WAV = FLAC = ALAC = AIFF in terms of resulting PCM…they are all bit-identical. No side is (or should be debating that). This is a non-issue for Roon endpoints which sees PCM. Use whatever format (FLAC preferable for metadata) on Roon Core.
With devices, where the audio device is doing the decoding itself, you can always compare for yourself. Whether you hear any difference or not, ALWAYS ALWAYS IMO rip or download your master library in FLAC. For metadata, FLAC, ALAC, and AIFF are better than WAV. Between ALAC, FLAC, and AIFF in terms of metadata, I’ve come across on some devices where certain fields such as “album name” or “album artist” were incorrectly rendered or missing with AIFF and ALAC. I’ve found metadata universally to be better compatible and less troublesome with FLAC. Opt for the highest compression to save space for master library or with Roon Core and Roon endpoint schemes.
If you think WAV sounds better, simply derive a secondary library by batch transcoding the master FLAC library. Always have a master FLAC library for Roon and/or backups. In those systems, where the decoding is happening in the endpoint, use the WAV library.
As far as evidence, I’ve read comments by Linn engineers and in Naim’s own manual that they have measured differences in noise floor between FLAC and WAV decoding. Each has a unique pattern of noise floor. With FLAC, it’s more broadband and random, whereas with WAV it’s periodic and with well defined peaks (what’s more noticeable or harmful?)…Linn recognizes this and makes adjustments to render this inaudible by utilizing extensive filtering. Whereas, Naim simply recommends the use of WAV for best SQ.
Nonetheless, mechanisms and evidence do exist. There are different patterns and levels in noise caused by the decoding of these two formats. Linn even had measurement graphs of this. The more interesting thing is at what levels do these differences become inaudible. I’ve read Rob Watts speculate that it may be much lower than common accepted values such as near -180 db based on his internal testing.
When I use the BDP-1 (which is over 10 years old and limited in CPU power…so who knows how recent CPUs in recent streamers compare?) as a Roon endpoint, you can use FLAC or WAV on the Core and the sound is the same.
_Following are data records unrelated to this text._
-- ==== Sys2Proof/Syntax.lean ====
section
/-! DEFINITION. The commands of the QX8-H: one constructor per row of the opcode table. Operands are what the world outside supplies (a register value, a frame, a message, a measurement) or names (a function, a region, a session); what the module determines from its own state is no operand. A time-driven command carries `dt`, the nanoseconds that have passed since the command before it took effect. -/

namespace Sys2Proof

/-- A PCIe function: 0 is PF0, 1 to 15 the virtual functions. -/
abbrev Fn := Fin 16
/-- A compute region (Table 1-5). -/
abbrev Region := Fin 6
/-- A fabric port. -/
abbrev FabPort := Fin 16
/-- A place on the fabric. -/
abbrev Place := Fin 64
/-- A context number. -/
abbrev Ctx := Fin 16

/-- A die-to-die link (Table 1-4). -/
inductive D2D where
  | a | b
  deriving DecidableEq, Repr

/-- A TSN port. -/
inductive TsnPort where
  | a | b
  deriving DecidableEq, Repr

/-- The kinds of time-of-day source (R75). -/
inductive TimeInput where
  | tsn (p : TsnPort)
  | fab (p : FabPort)
  deriving DecidableEq, Repr

/-- What happened on a peer-delay exchange (R76). -/
inductive PeerDelayKind where
  /-- A request of the link partner arrived. -/
  | request
  /-- The module's own exchange completed with this link delay in ns. -/
  | measured (delay : Nat)
  deriving DecidableEq, Repr

/-- What one tensor block did in a rate window: region, handshakes its cells completed, nanoseconds it worked (R63). -/
structure TbWindow where
  region : Region
  handshakes : Nat
  worked : Nat
  deriving DecidableEq, Repr

/-- A source of page commands (R158): the PGM_CMD registers of a function, or a ring of it. -/
inductive PageSrc where
  | regs (fn : Nat)
  | ring (fn q : Nat)
  deriving DecidableEq, Repr

/-- A queue pair's number. -/
abbrev Qn := Fin 8



/-- The geometry of a KV table (Table 8-3). -/
structure KvGeometry where
  kind : Nat
  layers : Nat
  hkv : Nat
  d : Nat
  dv : Nat
  deriving DecidableEq, Repr

/-- Keys and values of one position in FP32 codes: element d of head g at index g · D + d. -/
structure KvRow where
  keys : List (BitVec 32)
  values : List (BitVec 32)
  deriving DecidableEq, Repr

/-- A serving stream's number. -/
abbrev StreamNo := Fin 256

/-- A decode session's number. -/
abbrev DecNo := Fin 128
/-- An encode session's number. -/
abbrev EncNo := Fin 32
/-- A decode core. -/
abbrev DecCore := Fin 6
/-- An encode core. -/
abbrev EncCore := Fin 2

/-- Sample planes in row order: luma, and chroma as Cb, Cr pairs of which one covers 2 × 2 luma samples; none for 4:0:0. -/
structure Planes where
  width : Nat
  height : Nat
  luma : List Nat
  chroma : List Nat
  deriving DecidableEq, Repr

/-- What the decoding process gives for one output frame (R400): a frame, a complementary pair of fields, or an unpaired field. -/
inductive CodedForm where
  | frame (p : Planes)
  | pair (top bottom : Planes)
  | field (p : Planes)
  deriving DecidableEq, Repr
However, when I use the BDP-1’s internal MPD decoding, then the differences show up.
Not only are there differences between FLAC and WAV, but there are also differences whether they are sourced from a NAS (ethernet) or an attached USB drive.
There are many users that do not hear any differences between formats and/or USB/NAS with their BDPs and various DACs in their systems. I totally understand, believe, and respect that.
Between the remaining users that DO hear some differences, what I find very interesting is that we usually can hear similar differences and can describe the same thing that we are both hearing in our systems involving BDPs, HOWEVER, we end up with different interpretations of whether which dichotomy sounds better and/or is a more accurate rendition.
Similar discussions involve the Jitterbug. Lots of agreement between what happens to the sound with or without Jitterbug in objective attributes, but difference in interpretation of whether it sounds more real life, or more accurate, or more enjoyable.
If someone wants to suggest that that it’s all in our heads, you absolutely have 100% right to do so…and who knows, it really may even be the truth . However, if you for a second stick with the gut feeling of what we are hearing, I’m more interested in understanding how so many people can roughly hear the same sonic changes, yet come up with different interpretations. I wonder how much age (FR audiograms), internal ideologies of what better sound is and other biases?, reference to previous and current systems and thus experience factor in towards whether you like A or B.
FWIW, between my BDP-1 and various gear, I tend to group FLAC, USB, and no Jitterbug as together and WAV, NAS, and Jitterbug on the other side. Obviously, you can mix and match these for number of combinations, but the dichotomy stands.
The FLAC, USB, and no Jitterbug sound signature is one that is more energetic, more upfront, narrower and together. In quick blind testing, one can easily prefer this sound as it’s more noticeable and appears to be more detailed. However, in both my rigs, I tend to get more fatigued of this as the listening session goes on.
The WAV, NAS, and Jitterbug group gives a sonic signature that initially appears more diffuse and doesn’t jump out at you. In fact it can sound less detailed and flat as first. However, as you listen more, rather than the sound jumping out at you, you can notice more deeper into the sound. It sounds more relaxed. In long term listening, it doesn’t bother me as much and I stop noticing the sonics and just kind of zone out. This is especially important when watching movies.
At this point, I’d love to know and see these measurements to explain these difference in SQ and which group yields the more accurate sound to see whether I prefer the more accurate or less accurate sound. I’m always up for some ear training.
(I hear similar trends in balanced interconnects as well: Grimm TPR, Mogami 2549, Mogami 3173, Ghost cable. I prefer the more boring cables that give the depth and don’t appear overly detailed at first. Well shielded and twisted with good symmetry and geometry. Keep the noise floor as low as possible.)